Estrogen receptor downregulator (ERD)
An estrogen receptor downregulator (ERD) is a type of medication that prevents the action of estrogen by inhibiting estrogen-receptor-mediated transcription and suppressing the expression of estrogen-dependent genes. The primary example of an ERD is fulvestrant (Faslodex), which is characterized as a "pure" estrogen receptor antagonist because it does not exhibit the agonistic effects seen in other estrogen receptor modulators. This class of drugs is particularly relevant in the treatment of hormone-sensitive cancers, such as breast cancer, where estrogen can promote the proliferation of cancerous cells.

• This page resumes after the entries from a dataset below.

-- ==== Sys2Proof/Tests/Slice0.lean ====
section
/-!
SUPPORT. The model's own tests: ill-formed terms that WellFormed refuses, words written out bit by bit from the spec's encodings,
one step of small states with results worked out by hand from the rules named, and for every statement a state that meets its
hypotheses.
-/
namespace Sys2Proof.Tests
open Sys2Proof Sys2Proof.Machine

set_option Elab.async false

/-! ### Ill-formed instructions are refused (R36, R37, R43 to R47, R284, R335) -/

/-- A long instruction from its fields. -/
def lf (d a b : RegF) (fn : BitVec 9) (x : BitVec 5) (g : PredF) (imm : BitVec 22) : LF :=
  { d := d, a := a, b := b, fn := fn, x := x, g := g, imm := imm }

theorem test_wf_loop_zero : (Instr.loop 0 1).wf = false := by decide
theorem test_wf_bp_p0 : (Instr.bp 0 1 1).wf = false := by decide
theorem test_wf_cmake_31 : (Instr.cmake 3 31).wf = false := by decide
theorem test_wf_rounding : (Instr.fadd 0 1 2 3 5).wf = false ∧ (Instr.fsqrt 0 1 2 6).wf = false := by decide
theorem test_wf_same_format : (Instr.fcvtFromIeee 1 1 2 1 0).wf = false := by decide
theorem test_wf_narrow_kind : (Instr.fcvtToNarrow 1 1 2 3 0).wf = false := by decide
theorem test_wf_ldx : (Instr.ldx (lf 1 2 3 7 1 0 0)).wf = false ∧ (Instr.ldx (lf 1 16 3 6 1 0 0)).wf = false ∧
    (Instr.ldx (lf 1 2 3 (6 + 2 * 8) 1 0 0)).wf = false ∧ (Instr.ldx (lf 1 2 3 (6 + 64) 1 0 0)).wf = false := by decide
theorem test_wf_stx : (Instr.stx (lf 1 2 3 1 1 0 0)).wf = false ∧ (Instr.stx (lf 1 2 3 (6 + 8) 1 0 0)).wf = false := by decide
theorem test_wf_atom : (Instr.atomAdd (lf 1 2 3 32 1 0 0)).wf = false ∧ (Instr.atomAdd (lf 1 2 3 20 1 0 0)).wf = false ∧
    (Instr.atomInc (lf 1 2 3 (10 * 32) 1 0 0)).wf = false := by decide
theorem test_wf_vatom : (Instr.vatom (lf 1 2 16 0 1 0 0)).wf = false ∧ (Instr.vatom (lf 1 2 3 0 1 0 16)).wf = false := by decide
theorem test_wf_fence : (Instr.fence (lf 0 0 0 0 3 0 0)).wf = false ∧ (Instr.fence (lf 0 0 0 0x28 3 0 0)).wf = false := by decide
theorem test_wf_scopes : (Instr.scset (lf 0 1 0 1 4 0 0)).wf = false ∧ (Instr.scinv (lf 0 0 0 3 4 0 0)).wf = false ∧
    (Instr.scget (lf 1 1 0 2 5 0 0)).wf = false := by decide
theorem test_wf_barriers : (Instr.barinit (lf 1 2 0 1 3 0 0)).wf = false ∧ (Instr.bararr (lf 1 2 3 2 3 0 0)).wf = false ∧
    (Instr.barwait (lf 1 2 3 3 3 0 0)).wf = false := by decide
theorem test_wf_monitors : (Instr.monarm (lf 0 1 1 1 1 0 0)).wf = false ∧ (Instr.monwait (lf 0 1 0 2 1 0 0)).wf = false := by decide
theorem test_wf_tiles : (Instr.tstate (lf 1 0 0 3 0 0 5)).wf = false ∧ (Instr.twait (lf 0 0 1 4 0 0 4)).wf = false ∧
    (Instr.tcfg (lf 0 16 0 1 0 0 0)).wf = false := by decide
theorem test_wf_cache : (Instr.cwb (lf 1 2 3 1 1 0 0)).wf = false ∧ (Instr.carve (lf 16 1 2 2 0 0 0)).wf = false ∧
    (Instr.objq (lf 1 2 3 1 1 0 0)).wf = false := by decide
theorem test_wf_requests : (Instr.xcopy (lf 5 2 0 0 0 0 0)).wf = false ∧ (Instr.xcopy (lf 0 2 1 0 0 0 0)).wf = false ∧
    (Instr.xgather (lf 0 2 0 2 0 0 0)).wf = false ∧ (Instr.coll (lf 0 2 0 10 0 0 0)).wf = false := by decide
theorem test_wf_matrix : (Instr.mma (lf 0 0 1 0 1 0 0)).wf = false ∧ (Instr.mma (lf 0 1 31 0 1 0 0)).wf = false ∧
    (Instr.mmx (lf 0 1 2 0 31 0 0)).wf = false ∧ (Instr.accrd (lf 0 1 0 0 0 0 4)).wf = false ∧
    (Instr.accwr (lf 0 1 1 0 0 0 0)).wf = false := by decide
theorem test_wf_pairs : (Instr.nvcmp (lf 31 0 1 0 1 0 0)).wf = false ∧ (Instr.eresp (lf 0 1 0 0 1 0 0)).wf = false ∧
    (Instr.bfsync (lf 1 1 0 0 1 0 0)).wf = false ∧ (Instr.kvapp (lf 0 1 0 4 0 0 0)).wf = false ∧
    (Instr.nvsub (lf 0 1 1 2 0 0 0)).wf = false := by decide

/-! ### Words written out from the encodings of the spec decode to the instructions they stand for -/

-- Class 0b00, major 0x00, RR: 31:30, 29:24, d 23:19, a 18:14, b 13:9, fn 8:0 (R34, R43, R97, R99)
theorem test_decode_add : decodeWords 0b00_000000_00101_00100_00011_000000001 0 = .ok (.add 5 4 3) := by decide
theorem test_decode_popc : decodeWords 0b00_000000_00101_00100_00000_000101010 0 = .ok (.popc 5 4) := by decide
theorem test_decode_cmp_lt : decodeWords 0x00190A52 0 = .ok (.cmpLt 3 4 5) := by decide
theorem test_decode_sel : decodeWords 0b00_000000_00001_00010_00011_001000101 0 = .ok (.sel 1 5 2 3) := by decide
-- Immediates (R45, R100): the example addi s2, s5, 0x0FFF, and its long forms (R101)
theorem test_decode_addi : decodeWords 0x01114FFF 0 = .ok (.addi 2 5 0x0FFF) := by decide
theorem test_decode_movi_l : decodeWords 0x80300048 0xC0345678 = .ok (.moviL 6 0x12345678 0) := by decide
-- Loads and stores (R46, R104): ldx.d.acq s7, 8(c2, s3), scope=5
theorem test_decode_ldx : decodeWords 0x8238860E 0xCA000008 = .ok (.ldx (lf 7 2 3 0x00E 5 0 8)) := by decide
-- Capabilities (R111, R113)
theorem test_decode_cadd : decodeWords 0x40332811 0 = .ok (.cadd 3 3 5) := by decide
-- Floating point (R45, R117, R124): fadd.s.rtz s4, s5, s6 and fcvt.n8e4.s s5, s4
theorem test_decode_fadd : decodeWords 0x29214C01 0 = .ok (.fadd 1 4 5 6 1) := by decide
theorem test_decode_fcvt : decodeWords 0x292901C0 0 = .ok (.fcvtToNarrow 1 5 4 0 0) := by decide
-- Branches (R43): bp !p2, -3 words; loop with d = 3 and imm = 0x3FFC
theorem test_decode_bp : decodeWords 0x205FFFFD 0 = .ok (.bp 2 1 0xFFFFD) := by decide
theorem test_decode_loop : decodeWords 0x09183FFC 0 = .ok (.loop 3 0x3FFC) := by decide
-- ld.d s5, 24(c3): major 0x16, d 23:19, hint 18, a 17:14, imm 13:0 (R43, R102); st.w s1, -4(c2) at the dome's scope
theorem test_decode_ld : decodeWords 0b00_010110_00101_0_0011_00000000011000 0 = .ok (.ldD 5 0 3 24) := by decide
theorem test_decode_st : decodeWords 0b00_011010_00001_1_0010_11111111111100 0 = .ok (.stW 1 1 2 0x3FFC) := by decide
-- System registers and the system group (R43, R44, R125, R126)
theorem test_decode_sysr : decodeWords 0x30280001 0 = .ok (.sysr 5 1) := by decide
theorem test_decode_sysw_c : decodeWords 0x3100D005 0 = .ok (.syswC 3 5) := by decide
theorem test_decode_halt : decodeWords 0x32000002 0 = .ok .halt := by decide
-- Fabric control, installs and wait (R46): the words of the example under R215
theorem test_decode_rgrun : decodeWords 0x41014003 0 = .ok (.rgrun 5) := by decide
theorem test_decode_cfgld : decodeWords 0x42042801 0 = .ok (.cfgld 4 5) := by decide
theorem test_decode_wait : decodeWords 0x43FFF03F 0 = .ok (.wait 63 63 0 63) := by decide
theorem test_decode_qbind : decodeWords 0x41C18006 0 = .ok (.qbindIn 0 6) := by decide
-- Debug (R46, R422): wpset s4, c3
theorem test_decode_wpset : decodeWords 0x44032001 0 = .ok (.wpset 3 4) := by decide
-- Memory and synchronisation (R47): the examples of R288, R290, R294, R307, R299
theorem test_decode_atom_add : decodeWords 0x84388409 0xC4000010 = .ok (.atomAdd (lf 7 2 2 0x009 2 0 16)) := by decide
theorem test_decode_atomcas : decodeWords 0x85290C0C 0xCA000000 = .ok (.atomcas (lf 5 4 6 0x00C 5 0 0)) := by decide
theorem test_decode_vatom : decodeWords 0x86494C00 0xC4000003 = .ok (.vatom (lf 9 5 6 0 2 0 3)) := by decide
theorem test_decode_fence_st : decodeWords 0x88000028 0xC6000000 = .ok (.fenceSt (lf 0 0 0 0x028 3 0 0)) := by decide
theorem test_decode_carve : decodeWords 0x8F52C802 0xC0000000 = .ok (.carve (lf 10 11 4 2 0 0 0)) := by decide
theorem test_decode_bararr : decodeWords 0x8B29C002 0xC6000000 = .ok (.bararr (lf 5 7 0 2 3 0 0)) := by decide
theorem test_decode_barwait : decodeWords 0x8B01CA03 0xC6000000 = .ok (.barwait (lf 0 7 5 3 3 0 0)) := by decide
-- Engines (R47, R335): the examples of R343 and R358
theorem test_decode_xcopy : decodeWords 0xA0D14001 0xC6000040 = .ok (.xcopy (lf 26 5 0 1 3 0 0x40)) := by decide
theorem test_decode_kvapp : decodeWords 0xAFC98002 0xCC000000 = .ok (.kvapp (lf 25 6 0 2 6 0 0)) := by decide
-- mma none, (s2,s3), (s4,s5), s6 on array 1, tile 2: major 0x24, fn bit 1 the array, bits 3:2 the tile (R47, R346)
theorem test_decode_mma : decodeWords 0b10_100100_00000_00010_00100_000001010 0b11_00110_000_0000000000000000000000 =
    .ok (.mma (lf 0 2 4 10 6 0 0)) := by decide
theorem test_decode_unassigned : decodeWords 0x3F000000 0 = .error .unassigned ∧ decodeWords 0x00000000 0 = .error .unassigned := by decide
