-- ==== Sys2Proof/Laws/Tree.lean ====
section
/-! SUPPORT. Laws of the tree builder (spec/41_tree_builder.md): the merge loop keeps a forest (R108, R109, R113), never
runs short (R110) and never fills the arena (R111). -/

namespace Sys2Proof.Machine

/-- The node indices below m. -/
def indices (m : Nat) : List NodeIdx := (List.range m).map (BitVec.ofNat 9)

@[simp] theorem length_indices (m : Nat) : (indices m).length = m := by simp [indices]

theorem mem_indices {m : Nat} (hm : m ≤ 512) (x : NodeIdx) : x ∈ indices m ↔ x.toNat < m := by
  simp only [indices, List.mem_map, List.mem_range]
  constructor
  · rintro ⟨a, ha, rfl⟩; simpa [Nat.mod_eq_of_lt (show a < 512 by omega)] using ha
  · intro h; exact ⟨x.toNat, h, by simp⟩

theorem indices_nodup {m : Nat} (hm : m ≤ 512) : (indices m).Nodup := by
  rw [indices, List.nodup_iff_pairwise_ne, List.pairwise_map]
  refine List.Pairwise.imp_of_mem ?_ (List.pairwise_lt_range (n := m))
  intro a b ha hb h e
  simp only [List.mem_range] at ha hb
  have := congrArg BitVec.toNat e
  simp [Nat.mod_eq_of_lt (show a < 512 by omega), Nat.mod_eq_of_lt (show b < 512 by omega)] at this
  omega

theorem indices_succ (m : Nat) : indices (m + 1) = indices m ++ [BitVec.ofNat 9 m] := by
  simp [indices, List.range_succ]

/-! ### The order (R104) -/

theorem sortLive_perm (arena : List Node) (q : List NodeIdx) : (sortLive arena q).Perm q :=
  List.perm_insertionSort _ _

@[simp] theorem length_sortLive (arena : List Node) (q : List NodeIdx) : (sortLive arena q).length = q.length :=
  (sortLive_perm arena q).length_eq

theorem sortLive_pairwise (arena : List Node) (q : List NodeIdx) :
    (sortLive arena q).Pairwise (fun a b => notAfter arena a b) := by
  have : Std.Total (notAfter arena) := ⟨fun a b => by unfold notAfter; omega⟩
  have : IsTrans NodeIdx (notAfter arena) := ⟨fun a b c h1 h2 => by unfold notAfter at *; omega⟩
  exact List.pairwise_insertionSort _ _

/-- With distinct keys the order is strict (R108). -/
theorem sortLive_strict (arena : List Node) (q : List NodeIdx)
    (hk : (q.map (fun x => (nodeAt arena x).key.toNat)).Nodup) :
    (sortLive arena q).Pairwise (precedes arena) := by
  have hk' : ((sortLive arena q).map (fun x => (nodeAt arena x).key.toNat)).Nodup :=
    ((sortLive_perm arena q).map _).nodup_iff.mpr hk
  rw [List.nodup_iff_pairwise_ne, List.pairwise_map] at hk'
  refine List.Pairwise.imp₂ ?_ (sortLive_pairwise arena q) hk'
  intro a b h1 h2
  unfold notAfter at h1
  unfold precedes
  omega

/-! ### The forest -/

/-- What R100, R104 and R109 say of the internal node n at entry i of an arena. -/
structure InternalOk (k : BitVec 8) (arena : List Node) (i : Nat) (n : Node) : Prop where
  kind : n.kind = .int
  sym : n.sym = 0#8
  nch : n.nch = k
  count : n.ch.length = k.toNat
  older : ∀ c ∈ n.ch, c.toNat < i
  key : (n.ch.map (fun c => (nodeAt arena c).key.toNat)).min? = some n.key.toNat
  freq : n.freq.toNat = (n.ch.map (fun c => (nodeAt arena c).freq.toNat)).sum
  ascending : n.ch.Pairwise (precedes arena)
  least : ∀ c ∈ n.ch, ∀ y : NodeIdx, y.toNat < i → y ∉ n.ch →
    (∀ m ∈ arena.take i, y ∉ m.ch) → precedes arena c y

/-- The arena under construction: its first L entries are leaves, the others internal nodes, and every entry is
either live (in Q) or the child of exactly one other entry. -/
structure Forest (k : BitVec 8) (L : Nat) (arena : List Node) (q : List NodeIdx) : Prop where
  perm : (q ++ arena.flatMap Node.ch).Perm (indices arena.length)
  size : arena.length ≤ 511
  base : L ≤ arena.length
  leaves : ∀ i n, arena[i]? = some n → i < L → n.ch = [] ∧ n.kind ≠ .int
  ints : ∀ i n, arena[i]? = some n → L ≤ i → InternalOk k arena i n
  keys : (q.map (fun x => (nodeAt arena x).key.toNat)).Nodup
  total : (q.map (fun x => (nodeAt arena x).freq.toNat)).sum ≤ 256 * (2 ^ 32 - 1)

theorem Forest.mem_lt {k L arena q} (F : Forest k L arena q) {x : NodeIdx} (h : x ∈ q) : x.toNat < arena.length := by
  have := F.size
  rw [← mem_indices (by omega)]
  exact F.perm.subset (List.mem_append_left _ h)

theorem Forest.nodup {k L arena q} (F : Forest k L arena q) : (q ++ arena.flatMap Node.ch).Nodup :=
  F.perm.nodup_iff.mpr (indices_nodup (by have := F.size; omega))

/-- An entry that is no entry's child is live. -/
theorem Forest.live {k L arena q} (F : Forest k L arena q) {y : NodeIdx} (h : y.toNat < arena.length)
    (hy : ∀ m ∈ arena, y ∉ m.ch) : y ∈ q := by
  have hs := F.size
  have hmem : y ∈ q ++ arena.flatMap Node.ch := F.perm.symm.subset ((mem_indices (by omega) y).mpr h)
  rcases List.mem_append.mp hmem with h1 | h1
  · exact h1
  · obtain ⟨m, hm, hc⟩ := List.mem_flatMap.mp h1
    exact absurd hc (hy m hm)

Fulvestrant works by binding to estrogen receptors, blocking the activation of downstream processes that lead to gene expression associated with cell growth. It also promotes the degradation of the estrogen receptor protein, resulting in a significant reduction of receptor levels in the body. Approved by the FDA in 2002, fulvestrant is specifically indicated for postmenopausal women with metastatic breast cancer that is unresponsive to other treatments, such as tamoxifen. Unlike tamoxifen, fulvestrant does not mimic estrogen's effects in the uterus, making it a more targeted approach in certain patient populations. While effective, common side effects of fulvestrant include nausea, vomiting, and hot flashes. Recent developments include the FDA's approval of capivasertib in combination with fulvestrant for enhanced treatment options in breast cancer therapy.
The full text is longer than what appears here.